Pub Date : 2025-07-01Epub Date: 2025-05-07DOI: 10.14802/jmd.25031
Hee Jin Chang, Jongkyu Park, Sohee Oh, Chaewon Shin, Ji Won Kim, Jin Whan Cho, Jee-Young Lee
Objective: Delayed ON is a condition in which Parkinson's disease (PD) patients do not experience the effect of levodopa in time after taking the dosage. The ability of various oral levodopa regimens to overcome this problem has been poorly investigated. To evaluate the efficacy of levodopa/benserazide dispersible tablets in PD patients with delayed ON to the first morning dose.
Methods: This multicenter, randomized, crossover trial involved 40 eligible PD patients with delayed ON. The participants were randomized to receive either levodopa/benserazide 100 mg dispersible or regular tablets for 4 weeks, followed by a one-week wash-out interval and an alternate drug for another 4 weeks. Participants took the investigational drug with the first morning dose of their antiparkinsonian medications. Other medications were not changed during the trial. The primary outcome was changes in time-to-ON after the first-morning dose recorded in a special diary before and after each therapy. We also evaluated changes in parkinsonism, motor fluctuations, and dyskinesia using the Unified PD Rating Scale and the Unified Dyskinesia Rating Scale. Finally, we investigated whether efficacy was affected by Helicobacter pylori status via baseline serum samples from every participant.
Results: Nine patients dropped out during the trial. The time-to-ON was significantly reduced by the dispersible tablet compared with the regular tablet (-34.72 vs. -23.81 minutes, p=0.014). There were no significant changes in parkinsonian severity or dyskinesia with either drug. The dispersible formulation was beneficial for both Helicobacter pylori-positive and -negative groups.
Conclusion: Levodopa/benserazide dispersible formulations can improve time-to-ON without exacerbating dyskinesia in PD patients suffering from delayed ON.
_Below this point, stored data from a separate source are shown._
-- ==== Sys2Proof/Machine/Governor.lean ====
section
/-! DEFINITION. The package governor: its slow tier and cap (15 R337, R338), the grants of a tick (15 R336, R341 to R346), and what passes
with a tick everywhere: cycles and time (14 R332, 15 R335, R346, 18 R376, R378, R383, 23 R447, R455). -/

namespace Sys2Proof.Machine

/-! ## The registers (15 R337, R338) -/

/-- A write of GOV_UP or GOV_DN: the rate and the burst, the tokens refilled. -/
def writeRate (dn : Bool) (v : Word) (g : Gov) : Gov :=
  let rate := bitsOf v.toNat 32 24
  let burst := bitsOf v.toNat 0 16
  if dn then { g with dnRate := rate, dnBurst := burst, dnTok := burst * 2 ^ 32 }
  else { g with upRate := rate, upBurst := burst, upTok := burst * 2 ^ 32 }

/-- GOV_RATE_WRITE. -/
def execGovRateWrite (dn : Bool) (v : Word) (s : State) : Host.Outcome State Fault Refusal :=
  runEv s (fun y => { y with gov := writeRate dn v y.gov })

/-- A write of GOV_LIM; a PINWIN of 0 is ignored. -/
def writeLim (v : Word) (g : Gov) : Gov :=
  let pw := bitsOf v.toNat 16 16
  { g with lcap := bitsOf v.toNat 32 16, pinwin := if pw = 0 then g.pinwin else pw }

/-- GOV_LIM_WRITE. -/
def execGovLimWrite (v : Word) (s : State) : Host.Outcome State Fault Refusal :=
  runEv s (fun y => { y with gov := writeLim v y.gov })

/-- GOV_UP, GOV_DN and GOV_LIM as the host reads them. -/
def rateWord (rate burst : Nat) : Word := BitVec.ofNat 64 (rate % 2 ^ 24 * 2 ^ 32 + burst % 2 ^ 16)
def limWord (g : Gov) : Word := BitVec.ofNat 64 (g.lcap % 2 ^ 16 * 2 ^ 32 + g.pinwin % 2 ^ 16 * 2 ^ 16)

/-! ## Tokens -/

/-- The largest change of one boundary (15 R336). -/
def rampStep : Nat := 32

def addTokens (rate burst tok : Nat) : Nat := min (tok + rate * 2 ^ 32 / 5000000) (burst * 2 ^ 32)

def allowOf (rate tok : Nat) : Nat := if rate = 0 then rampStep else min rampStep (tok / 2 ^ 32)

def spendTokens (rate tok granted : Nat) : Nat := if rate = 0 then tok else tok - granted * 2 ^ 32

/-! ## Needs (15 R341) -/

/-- The die of a start's place code. -/
def startIs (k : Nat) (w : Start) : Bool := 64 * w.place.die + w.place.lead == k

/-- Weight that the entries of a queue wait for. -/
def queueNeed (y : Sys) (d l q : Nat) : Nat := sumWeight ((y.ctx d l).queue q).waiting

/-- Weight that older requests of the same context wait for. -/
def olderNeed (y : Sys) (d l q : Nat) : Nat :=
  ((y.gov.open_.takeWhile (fun r => r != .entry d l q)).map (fun r => match r with
    | .entry d' l' q' => if d' = d && l' = l && q' != q then queueNeed y d l q' else 0
    | _ => 0)).foldl (· + ·) 0

/-- What a request still needs. -/
def needOf (y : Sys) (r : GReq) : Nat :=
  match r with
  | .entry d l q => min (queueNeed y d l q) (olderNeed y d l q + queueNeed y d l q - (y.ctx d l).ballast)
  | .floor d l => if (y.ctx d l).isFree then 0 else (y.ctx d l).base - (y.ctx d l).load
  | .dfloor d => (y.die d).dfloor - (y.die d).pool
  | .start k => ((y.hub.starts.filter (startIs k)).map (·.need)).foldl (· + ·) 0
  | .gang g => ((y.hub.starts.filter (fun w => w.gang == some g)).map (·.need)).foldl (· + ·) 0
  | .fuse d l => (y.ctx d l).fuseNeed - (y.ctx d l).ballast

/-- Pinned starts come first (15 R348, R349). -/
def isPinned (y : Sys) (r : GReq) : Bool :=
  match r with
  | .start k => y.hub.starts.any (fun w => startIs k w && w.pinned)
  | .gang g => y.hub.starts.any (fun w => w.gang == some g && w.pinned)
  | _ => false

/-- The request is answered only within its window: a pinned one whose PINWIN has passed receives nothing more (15 R348, R349). -/
def inWindow (y : Sys) (r : GReq) : Bool :=
  let late (w : Start) : Bool := w.pinned && y.gov.pinNow * 1000 < w.age
  match r with
  | .start k => !y.hub.starts.any (fun w => startIs k w && late w)
  | .gang g => !y.hub.starts.any (fun w => w.gang == some g && late w)
  | _ => true

/-- A request of a die that draws no more (15 R345). -/
def reqDark (y : Sys) (r : GReq) : Bool :=
  match r with
  | .entry d _ _ | .floor d _ | .dfloor d | .fuse d _ => (y.die d).dark
  | .start k => (y.die (k / 64)).dark
  | .gang _ => false

/-- The request stays open: something is needed, or its entries have their weight and have not started, so that no younger entry takes it
(15 R340). -/
def stillOpen (y : Sys) (r : GReq) : Bool :=
  !reqDark y r && (match r with
  | .entry d l q => queueNeed y d l q != 0
  | _ => needOf y r != 0)

/-! ## Grants -/

/-- The state of one boundary: what may still rise, the room under the cap, and the grants by die. -/
structure Rise where
  y : Sys
  up : Nat
  room : Nat
  dies : Map Nat

/-- The largest grant to a die now: none to one that draws no more. -/
def Rise.most (t : Rise) (d need : Nat) : Nat :=
  if (t.y.die d).dark then 0 else min (min need t.up) (min t.room ((t.y.die d).risemax - mgetD t.dies d 0))

/-- Give `g` units to a die's holder. -/
def Rise.give (t : Rise) (d g : Nat) (f : Sys → Sys) : Rise :=
  if g = 0 then t else { y := f t.y, up := t.up - g, room := t.room - g, dies := mset t.dies d (mgetD t.dies d 0 + g) }

/-- A ramp slot of a context (15 R341), an event of its partition (23 R455). -/
def giveCtx (d l g : Nat) (y : Sys) : Sys :=
  countEvent (y.modCtx d l (fun c => { c with load := c.load + g, rslots := c.rslots + 1 })) (y.ctx d l).part 6 1

/-- A grant to one waiting start. -/
def giveStart (w : Start) (g : Nat) (y : Sys) : Sys :=
  countEvent (y.modHub (fun h => { h with
    starts := h.starts.replace w { w with granted := w.granted + g, need := w.need - g, rslots := w.rslots + 1 } })) w.part 6 1

/-- The starts of a request, one after another. -/
def riseStarts (l : List Start) (t : Rise) : Rise :=
  l.foldl (fun t w =>
    let g := t.most w.place.die w.need
    t.give w.place.die g (giveStart w g)) t

/-- The grant of one request. -/
def riseOne (t : Rise) (r : GReq) : Rise :=
  match r with
  | .entry d l _ | .floor d l | .fuse d l =>
    let g := t.most d (needOf t.y r)
    t.give d g (giveCtx d l g)
  | .dfloor d =>
    let g := t.most d (needOf t.y r)
    t.give d g (fun y => y.modDie d (fun v => { v with pool := v.pool + g }))
  | .start k => riseStarts (t.y.hub.starts.filter (startIs k)) t
  | .gang g => riseStarts (t.y.hub.starts.filter (fun w => w.gang == some g)) t

/-- The rises of a boundary: pinned starts first, then in the order of opening. -/
def rises (up : Nat) (y : Sys) : Rise :=
  let l := y.gov.open_.filter (inWindow y)
  (l.filter (isPinned y) ++ l.filter (fun r => !isPinned y r)).foldl riseOne
    { y := y, up := up, room := y.gov.lcap - packageLoad y, dies := [] }

/-- A fall of one holder. -/
def fallOne (t : Sys × Nat) (h : Nat × Option Nat) : Sys × Nat :=
  let f := min (excessOf t.1 h) t.2
  let y := match h.2 with
    | none => t.1.modDie h.1 (fun v => { v with pool := v.pool - f })
    | some l => t.1.modCtx h.1 l (fun c => { c with load := c.load - f })
  (y, t.2 - f)

/-- The grants of a boundary (15 R338, R341). -/
def boundary (y : Sys) : Sys :=
  let g := y.gov
  let y := { y with gov := { g with pinNow := g.pinwin, upTok := addTokens g.upRate g.upBurst g.upTok, dnTok := addTokens g.dnRate g.dnBurst g.dnTok
                                    open_ := g.open_.filter (stillOpen y) } }
  let up := allowOf y.gov.upRate y.gov.upTok
  let dn := allowOf y.gov.dnRate y.gov.dnTok
  let t := rises up y
  let l := excessList t.y
  let (y, left) := l.foldl fallOne (wakeRevived t.y, dn)
  let g := y.gov
  { y with gov := { g with upTok := spendTokens g.upRate g.upTok (up - t.up), dnTok := spendTokens g.dnRate g.dnTok (dn - left)
                           excess := l.filter (fun h => excessOf y h != 0)
                           open_ := g.open_.filter (stillOpen y) } }

/-! ## What passes with a tick -/

def ageRoute (t : Route) : Route := { t with rem := t.rem - Config.tickNs }
def ageHolder (h : Holder) : Holder :=
  { routes := h.routes.map ageRoute, asks := h.asks.map (fun (a : Ask) => { a with age := a.age + Config.tickNs }) }

/-- The context is a resumption that has not been restored: its instance is suspended (20 R413, 21 R431). -/
def Ctx.suspended (c : Ctx) : Bool := c.slot.isSome && !c.restored

/-- The context's ELAPSED counts: its watchdog runs, and it is not suspended, its sequencer is not in steward mode, and no copy context is
stopped (14 R332). In READY the mode is that of no instance, and the span counts. -/
def Ctx.watched (c : Ctx) (steward : Bool) : Bool :=
  c.wdEn && !c.stopped && !c.suspended && !c.copies.any (·.stop) && (c.st == .ready || (!steward && (c.st == .run || c.st == .ending)))

/-- Waiters of a context on the semaphores of its die. -/
def waitersOf (v : Die) (l : Nat) : List Waiter := v.sems.flatMap (fun s => s.2.waiters.filter (fun w => w.ctx == l))

/-- One tick of a context (14 R332, 15 R346, 21 R420, 23 R447). -/
def ageCtx (v : Die) (l : Nat) (c : Ctx) : Ctx :=
  if c.isFree then c
  else
    let ws := if c.stopped then [] else waitersOf v l
    let cyc := if c.watched (mgetD v.seqs l {}).steward then c.wdCycles + Config.tickCycles else c.wdCycles
    let due := c.wdLimit != 0 && c.wdCycles / 1024 < c.wdLimit && c.wdLimit ≤ cyc / 1024
    let gone (q : Nat) (e : Entry) : Bool := ws.any (isWaiter l q e.num)
    { c with
      wdCycles := cyc, wdDue := c.wdDue || due
      bcyc := if c.ballast = 0 then c.bcyc else c.bcyc + BitVec.ofNat 48 Config.tickCycles
      gwait := if c.pending ≤ c.ballast then c.gwait else c.gwait + BitVec.ofNat 48 Config.tickCycles
      elapsed := if c.running && !c.stopped then c.elapsed + Config.tickNs else c.elapsed
      semCyc := if c.semWait.isSome && !c.stopped then c.semCyc + Config.tickCycles else c.semCyc
      fetchHolder := ageHolder c.fetchHolder
      copies := c.copies.map (fun (p : CopyCtx) => { p with
        holder := ageHolder p.holder, hostNs := if p.host.isSome then p.hostNs + Config.tickNs else 0 })
      queues := c.queues.map (fun u => (u.1, { u.2 with ents := u.2.ents.map (fun (e : Entry) =>
        if gone u.1 e then { e with cyc := e.cyc + Config.tickCycles } else e) })) }

/-- One tick of a compute die. -/
def ageDie (v : Die) : Die :=
  { v with cycles := v.cycles + Config.tickCycles, ctxs := v.ctxs.map (fun c => (c.1, ageCtx v c.1 c.2)) }

/-- One tick of a memory die: the holds and the quarantines run down (18 R378, R383). -/
def ageMem (m : MemDie) : MemDie :=
  { m with holds := (m.holds.map (fun (h : Hold) => { h with rem := h.rem - Config.tickNs })).filter (fun h => 0 < h.rem)
           quar := m.quar.map (fun (q : Quar) => { q with rem := q.rem - Config.tickNs }) }

def ageGang (g : Gang) : Gang :=
  { g with age := g.age + Config.tickNs, waited := if g.assembled then g.waited + Config.tickNs else g.waited
           sinceCommit := if g.committed then g.sinceCommit + Config.tickNs else g.sinceCommit }

def agePart (p : Part) : Part :=
  { p with sliceNs := p.sliceNs + Config.tickNs, resetNs := if p.resetting then p.resetNs + Config.tickNs else p.resetNs
           ckNs := p.ckNs + Config.tickNs }

/-- The request of a start is open; a member of a gang asks with it (15 R342, R349). -/
def asks (h : Hub) (w : Start) : Bool := (w.gang.map (fun g => ((mget? h.gangs g).map (·.asked)).getD false)).getD true

/-- Hub cycles of a tick (15 R335). -/
def tickHubCycles : Nat := 80

/-- A plug-in that overruns its budget is stopped, and its proposals are not taken (17 R369). -/
def agePlug (p : Plugin) : Plugin :=
  match p.left with
  | none => p
  | some n => { p with left := if n < tickHubCycles then none else some (n - tickHubCycles) }

def ageHub (h : Hub) : Hub :=
  { h with now := h.now + Config.tickNs
           fns := h.fns.map (fun v => (v.1, { v.2 with plug := agePlug v.2.plug }))
           parts := h.parts.map (fun p => (p.1, agePart p.2))
           reqs := h.reqs.map (fun (q : Req) => { q with age := q.age + Config.tickNs })
           gangs := h.gangs.map (fun g => (g.1, ageGang g.2))
           starts := h.starts.map (fun (w : Start) =>
             if asks h w then { w with age := w.age + Config.tickNs, gwait := if w.need = 0 then w.gwait else w.gwait + Config.tickCycles }
             else w) }

/-- Waits of a partition that are not met (23 R455, event 4). -/
def openWaits (y : Sys) (part : Nat) : Nat :=
  ((y.contexts.filter (fun x => x.2.2.part == part && !x.2.2.stopped)).map (fun x => (waitersOf (y.die x.1) x.2.1).length)).foldl (· + ·) 0

/-- Die pools with ballast on the dies a partition uses (event 5). -/
def openPools (y : Sys) (part : Nat) : Nat :=
  ((List.range Config.computeDies).filter (fun d => (y.part part).dieWord d != 0 && (y.die d).pool != 0)).length

/-- Cycles counted by the sessions of the partitions (events 4, 5 and 9). -/
def countCycles (y : Sys) : Sys :=
  (y.hub.parts.map (·.1)).foldl (fun y p =>
    let y := countEvent y p 4 (Config.tickCycles * openWaits y p)
    let y := countEvent y p 5 (Config.tickCycles * openPools y p)
    if (y.part p).ckBusy then countEvent y p 9 Config.tickCycles else y) y

/-- Time and cycles of the tick that ends. -/
def passTick (y : Sys) : Sys :=
  let y := countCycles y
  { y with dies := y.dies.map (fun v => (v.1, ageDie v.2)), mems := y.mems.map (fun m => (m.1, ageMem m.2)), hub := ageHub y.hub }

/-! ## GOVERNOR_TICK -/

/-- Ramps of the package load (24 R474): from at most 1,000 units to at least 8,000. -/
def countRamp (load : Nat) (pl : Platform) (g : Gov) : Platform × Gov :=
  if load ≤ 1000 then (pl, { g with low := true })
  else if g.low && 8000 ≤ load then
    ({ pl with ramps := if pl.ramps = BitVec.allOnes 48 then pl.ramps else pl.ramps + 1 }, { g with low := false })
  else (pl, g)

/-- The longest time between two writes of the wear counters to flash: 10 minutes in ns (24 R474). -/
def flushLimit : Nat := 600000000000

/-- A tick: the boundary, and the starts it has completed. -/
def tickStep (s : State) : State :=
  let y := boundary (passTick s.sys)
  let (pl, g) := countRamp (packageLoad y) { s.plat with sinceFlush := s.plat.sinceFlush + Config.tickNs } y.gov
  { s with plat := pl, sys := hubGo { y with gov := g } }

/-- GOVERNOR_TICK: the counters are written to flash before ten minutes have passed since they last were (24 R474). -/
def execGovernorTick (s : State) : Host.Outcome State Fault Refusal :=
  .next (if flushLimit < s.plat.sinceFlush + Config.tickNs then s else tickStep s)

end Sys2Proof.Machine
end

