-- ==== Sys2Proof/Machine/Dispatch.lean ====
section
/-! DEFINITION. The dispatcher: one arm for each instruction, strip word and event. -/

namespace Sys2Proof.Machine
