/-- Nothing differs but memory die `m`. -/
def OnlyMem (s : State) (m : Nat) (t : State) : Prop :=
  t = { s with sys := { s.sys with mems := t.sys.mems } } ∧ ∀ n, n ≠ m → t.sys.memDie n = s.sys.memDie n

/-- Nothing differs but the hub. -/
def OnlyHub (s t : State) : Prop := t = { s with sys := { s.sys with hub := t.sys.hub } }

/-- Nothing differs but partition `p`. -/
def OnlyPart (s : State) (p : Nat) (t : State) : Prop :=
  t = { s with sys := { s.sys with hub := { s.sys.hub with parts := t.sys.hub.parts } } } ∧ ∀ q, q ≠ p → t.sys.part q = s.sys.part q

/-- Nothing differs but function `f`. -/
def OnlyFn (s : State) (f : Nat) (t : State) : Prop :=
  t = { s with sys := { s.sys with hub := { s.sys.hub with fns := t.sys.hub.fns } } } ∧ ∀ g, g ≠ f → t.sys.fn g = s.sys.fn g

/-- Nothing differs but the platform. -/
def OnlyPlat (s t : State) : Prop := t = { s with plat := t.plat }

/-- Nothing differs but the governor. -/
def OnlyGov (s t : State) : Prop := t = { s with sys := { s.sys with gov := t.sys.gov } }

/-- Nothing that can be read differs. -/
structure Same (s t : State) : Prop where
  ctx : ∀ d l, t.sys.ctx d l = s.sys.ctx d l
  seq : ∀ r, t.sys.seq r = s.sys.seq r
  sem : ∀ d p, (t.sys.die d).sem p = (s.sys.die d).sem p
  cells : CellsKept s t
  rest : t = { s with sys := { s.sys with dies := t.sys.dies } }

/-- The stall of an instruction that has had no effect: the state is as before (20 R396). -/
def Unmoved (s t : State) : Prop := t = s

/-! ## Engine commands (03 R66 to R69, 02 R51) -/

/-- Walk `w` has as many repetitions as the command (03 R69). -/
def Walks (s : State) (w : BitVec 3) (c : Common) : Prop := stepShort (s.now.wk w) c.step.toNat c.rep.toNat = false

/-- The address that walk `w` gives repetition `i`. -/
def State.place (s : State) (w : BitVec 3) (c : Common) (i : Nat) : Word := stepAddr (s.now.wk w) c.step.toNat i

/-- The repetitions of a command. -/
def repetitions (c : Common) : List Nat := List.range (c.rep.toNat + 1)

/-- `n` window bytes at `off` lie in the window, at a multiple of 64. -/
def Fits (s : State) (off n : Nat) : Prop := off % 64 = 0 ∧ off + n ≤ s.ctxNow.wsz

/-- Window bytes that a command of a unit reads at issue: no entry that it heeds, and for a matrix command none of the matrix queue
either, still writes them, and none is uncorrectable (09 R184, 10 R220, 20 R396). -/
structure Readable (s : State) (u : Unit3) (off : Word) (n : Nat) : Prop where
  free : s.ctxNow.stallsOn (if u = .strip then .strip else .copy) [⟨off.toNat, off.toNat + n⟩] [] = false
  clean : ∀ k < n, (s.sys.cell (s.sys.cellAt s.cur (off.toNat + k))).2 = false

/-- A command of a task sequencer whose semaphores are mapped. -/
structure Accepts (s : State) (c : Common) : Prop where
  task : s.cur.idx.isSome = true
  wsem : c.wth ≠ 0 → c.wsem.toNat < s.ctxNow.semMap.length
  ssem : c.sinc ≠ 0 → c.ssem.toNat < s.ctxNow.semMap.length

/-- The unit whose commands queue `qc` holds. -/
def unitOf (qc : Nat) : Unit3 := if qc = 0 then .matrix else if qc < 8 then .strip else .copy

/-- Nothing holds the entry back: no entry conflicts with the window ranges it reads and writes, the scoreboard has an entry when it takes one, and its queue has
room (02 R51, 09 R184, 10 R220, 11 R252). -/
structure Admits (s : State) (qc : Nat) (e : Entry) : Prop where
  free : s.ctxNow.stallsOn (unitOf qc) e.rd e.wr = false
  board : e.scb = true → (s.ctxNow.entries.filter (fun x => x.2.scb)).length < 32
  room : (s.ctxNow.queue qc).ents.length < (if 8 ≤ qc then 32 else 16)

/-- The entry with its number, its command, and the physical semaphores of its wait and signal. -/
def State.entry (s : State) (i : Instr) (c : Common) (qc : Nat) (e : Entry) : Entry :=
  { e with
    num := (s.ctxNow.queue qc).iss + 1
    cmd := i
    geo := some (s.ctxNow.shape, s.ctxNow.lead, s.ctxNow.h, s.ctxNow.w)
    wait := if c.wth = 0 then none else s.ctxNow.semMap[c.wsem.toNat]?.map (fun ps => (ps, c.wth.toNat))
    wvirt := c.wsem.toNat
    signal := if c.sinc = 0 then none else s.ctxNow.semMap[c.ssem.toNat]?.map (fun ps => (ps, c.sinc.toNat, c.scope.toNat)) }

/-- The command, 8 bytes long, put the entry `e` at the end of queue `qc` of its context and changed the issue-order state as `f` says; nothing else
differs. -/
def Joined (s : State) (i : Instr) (c : Common) (qc : Nat) (e : Entry) (f : Ctx → Ctx) (t : State) : Prop :=
  SeqStepped s.now t.now 8 [] none ∧ ∃ l, s.cur.idx = some l ∧
    t = { s with sys := progress ((s.sys.setCtx s.cur.die l (f { s.ctxNow with
      queues := mset s.ctxNow.queues qc { s.ctxNow.queue qc with
        iss := (s.ctxNow.queue qc).iss + 1
        ents := (s.ctxNow.queue qc).ents ++ [s.entry i c qc e] } })).setSeq s.cur t.now) s.cur }

/-- A command that has passed its checks joins its queue, or stalls with no effect while something holds its entry back. -/
def Queued (s : State) (i : Instr) (c : Common) (qc : Nat) (e : Entry) (f : Ctx → Ctx) (t : State) : Prop :=
  (Admits s qc e → Joined s i c qc e f t) ∧ (¬Admits s qc e → Unmoved s t)

/-- A record of a copy command passes the checks of 12 R276 to R280 in repetition `i`. -/
structure GoodRecord (s : State) (k : CpKind) (wa wb : Walk) (i : Nat) (x : BitVec 512) : Prop where
  reserved : recReserved k x = false
  spaces : rSsp x ∈ k.spaces.1 ∧ rDsp x ∈ k.spaces.2
  rows : k.uses.nrow = true → rNrow x ≠ 0
  bytes : k.uses.len = true → rLen x ≠ 0
  inside : ∀ h ∈ boundHulls k x wa wb, 0 ≤ h.lo ∧ h.hi ≤ s.ctxNow.wsz
  index : k.indexed = true → rAuxv x % 4 = 0
  peer : (rSsp x = spPeer → peerBad s.sys s.cur.die s.ctxNow (rShnd x) (srcHull k x wb) = false) ∧
    (rDsp x = spPeer → peerBad s.sys s.cur.die s.ctxNow (rDhnd x) (dstHull k x wa) = false)
  port : rDsp x = spXpk → rDhnd x ≤ 15
  atomic : k.isAtomic = true → atomicOk k (rAty x) (rAop x) = true
  walks : k = .walk → wa.count = wb.count
  length : lenBad k x = false
  landing : landingBad k s.ctxNow x i = false
  landAligned : landAlign k x = false
  apart : selfOverlap k x wa wb = false
  aligned : misaligned k x = none

/-! ## Strip words (10 R204 to R210) -/

/-- The lanes of a source of a word on strip `k`: a register, or the oldest beat of in-port A (14) or B (15), which a word that waits
with its push has popped before. -/
def Chain.source (h : Chain) (k : Nat) (a : BitVec 4) : Beat :=
  if a = 14 then (wordBeats h k).1 else if a = 15 then (wordBeats h k).2 else (h.strip k).reg a.toNat

/-- Lane `l` of a source. -/
def Chain.lane (h : Chain) (k : Nat) (a : BitVec 4) (l : Nat) : Lane := (h.source k a).getD l 0

/-- A beat that strip `k` pushes has room: in its out-port, or, for what a word that waits has not yet appended, in strip 4's byte stream. -/
def Chain.pushes (h : Chain) (k : Nat) : Prop := if k = 4 then 768 ≤ h.space + (h.strip 4).sent else h.room k = true

/-- The strip whose turn it is runs its share of a group on chain `h`, the ports that the word names as sources hold a beat or have been popped, and what it
pushes has room; registers, generators and beats have their 192 lanes. -/
structure WordRuns (s : State) (h : Chain) (srcs : List (BitVec 4)) (push : Bool) : Prop where
  chain : s.sys.chain? s.curStrip = some h
  strip : s.curStrip.k < 5
  runs : h.running = true
  busy : (h.strip s.curStrip.k).busy = true
  states : (h.strip s.curStrip.k).sr.length = 192
  regs : ∀ r, ((h.strip s.curStrip.k).reg r).length = 192
  beatA : (h.strip s.curStrip.k).got = none → 14 ∈ srcs → ∃ b rest, h.port (inA s.curStrip.k) = b :: rest ∧ b.length = 192
  beatB : (h.strip s.curStrip.k).got = none → 15 ∈ srcs → ∃ b rest, h.port (inB s.curStrip.k) = b :: rest ∧ b.length = 192
  popped : ∀ x, (h.strip s.curStrip.k).got = some x → (14 ∈ srcs → x.1.length = 192) ∧ (15 ∈ srcs → x.2.length = 192)
  room : push = true → h.pushes s.curStrip.k

/-- What a port and the byte stream of strip 4 hold, as bytes. -/
def Chain.outBytes (h : Chain) : List Byte := (h.port 10).flatMap beatToBytes ++ h.stream

/-- In-port `p` after the turn of a word that names it as register `r`: the beat is popped once, in the word's first turn (10 R208). -/
def Chain.popped (h : Chain) (k : Nat) (srcs : List (BitVec 4)) (r : BitVec 4) (p : Nat) : List Beat :=
  if (h.strip k).got = none ∧ r ∈ srcs then (h.port p).drop 1 else h.port p

/-- The turn of a word on strip `k` of chain `h` left the strip as `u`, and appended `bs` to what strip 4 has put out; sources pop, and nothing else of the chain, of
another chain or of the windows changes. -/
structure StripMoves (s : State) (h : Chain) (srcs : List (BitVec 4)) (u : Strip) (bs : List Byte) (t : State) : Prop where
  moved : ∃ h', t.sys.chain? s.curStrip = some h' ∧ h'.strip s.curStrip.k = u ∧
    (s.curStrip.k ≠ 4 → bs = [] ∧ h'.port (6 + s.curStrip.k) = h.port (6 + s.curStrip.k) ∧ h'.stream = h.stream) ∧
    (s.curStrip.k = 4 → h'.outBytes = h.outBytes ++ bs) ∧
    h'.port (inA s.curStrip.k) = h.popped s.curStrip.k srcs 14 (inA s.curStrip.k) ∧
    h'.port (inB s.curStrip.k) = h.popped s.curStrip.k srcs 15 (inB s.curStrip.k) ∧
    (∀ p, p ≠ inA s.curStrip.k → p ≠ inB s.curStrip.k → p ≠ 6 + s.curStrip.k → h'.port p = h.port p) ∧
    ∀ j, j ≠ s.curStrip.k → h'.strip j = h.strip j
  chains : ∀ x : StripRef, (x.die, x.ctx, x.chain) ≠ (s.curStrip.die, s.curStrip.ctx, s.curStrip.chain) → t.sys.chain? x = s.sys.chain? x
  seqs : ∀ r, t.sys.seq r = s.sys.seq r
  cells : CellsKept s t

/-- A word whose push has no room has popped, and waits with its beats; strip 4 has appended what fills whole pushes (10 R206, R208). -/
def WordHeld (s : State) (h : Chain) (srcs : List (BitVec 4)) (t : State) : Prop := ∃ bs st, st = h.strip s.curStrip.k ∧
  bs.length = (if s.curStrip.k = 4 then 768 * (4 - (h.port 10).length) - h.stream.length else 0) ∧
  StripMoves s h srcs { st with got := some (wordBeats h s.curStrip.k), sent := st.sent + bs.length } bs t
背景:迟发性ON是帕金森病(PD)患者服用左旋多巴后未及时体验到左旋多巴作用的一种情况。各种口服左旋多巴方案克服这一问题的有效性研究有限。目的:评价左旋多巴/苯塞拉肼分散片治疗PD患者延迟ON至晨服一次的疗效。方法:这项多中心、随机、交叉试验纳入了40例延迟性ON的PD患者。参与者随机接受左旋多巴/苯塞拉齐100mg分散片或常规片剂,为期4周,之后一周洗脱期,然后再服用替代药物4周。参与者在服用第一次早晨剂量的抗帕金森药物的同时服用研究药物。其他药物在试验期间没有变化。主要结果是在每次治疗前后记录在特殊日记中的第一个早晨剂量后的时间变化。我们还使用统一PD评定量表和统一运动障碍评定量表评估帕金森病、运动波动和运动障碍的变化。最后,我们使用每位参与者的基线血清样本来调查幽门螺杆菌状态是否会影响疗效。结果:9例患者在试验期间退出。与普通片剂相比,分散片的on时间显著缩短(-34.72 min vs -23.81 min, p=0.014)。两种药物对帕金森病的严重程度或运动障碍没有显著的改变。该分散制剂对幽门螺杆菌阳性组和阴性组均有益。结论:左旋多巴/苯塞拉肼分散制剂可改善PD延迟性ON患者的ON时间而不加重运动障碍。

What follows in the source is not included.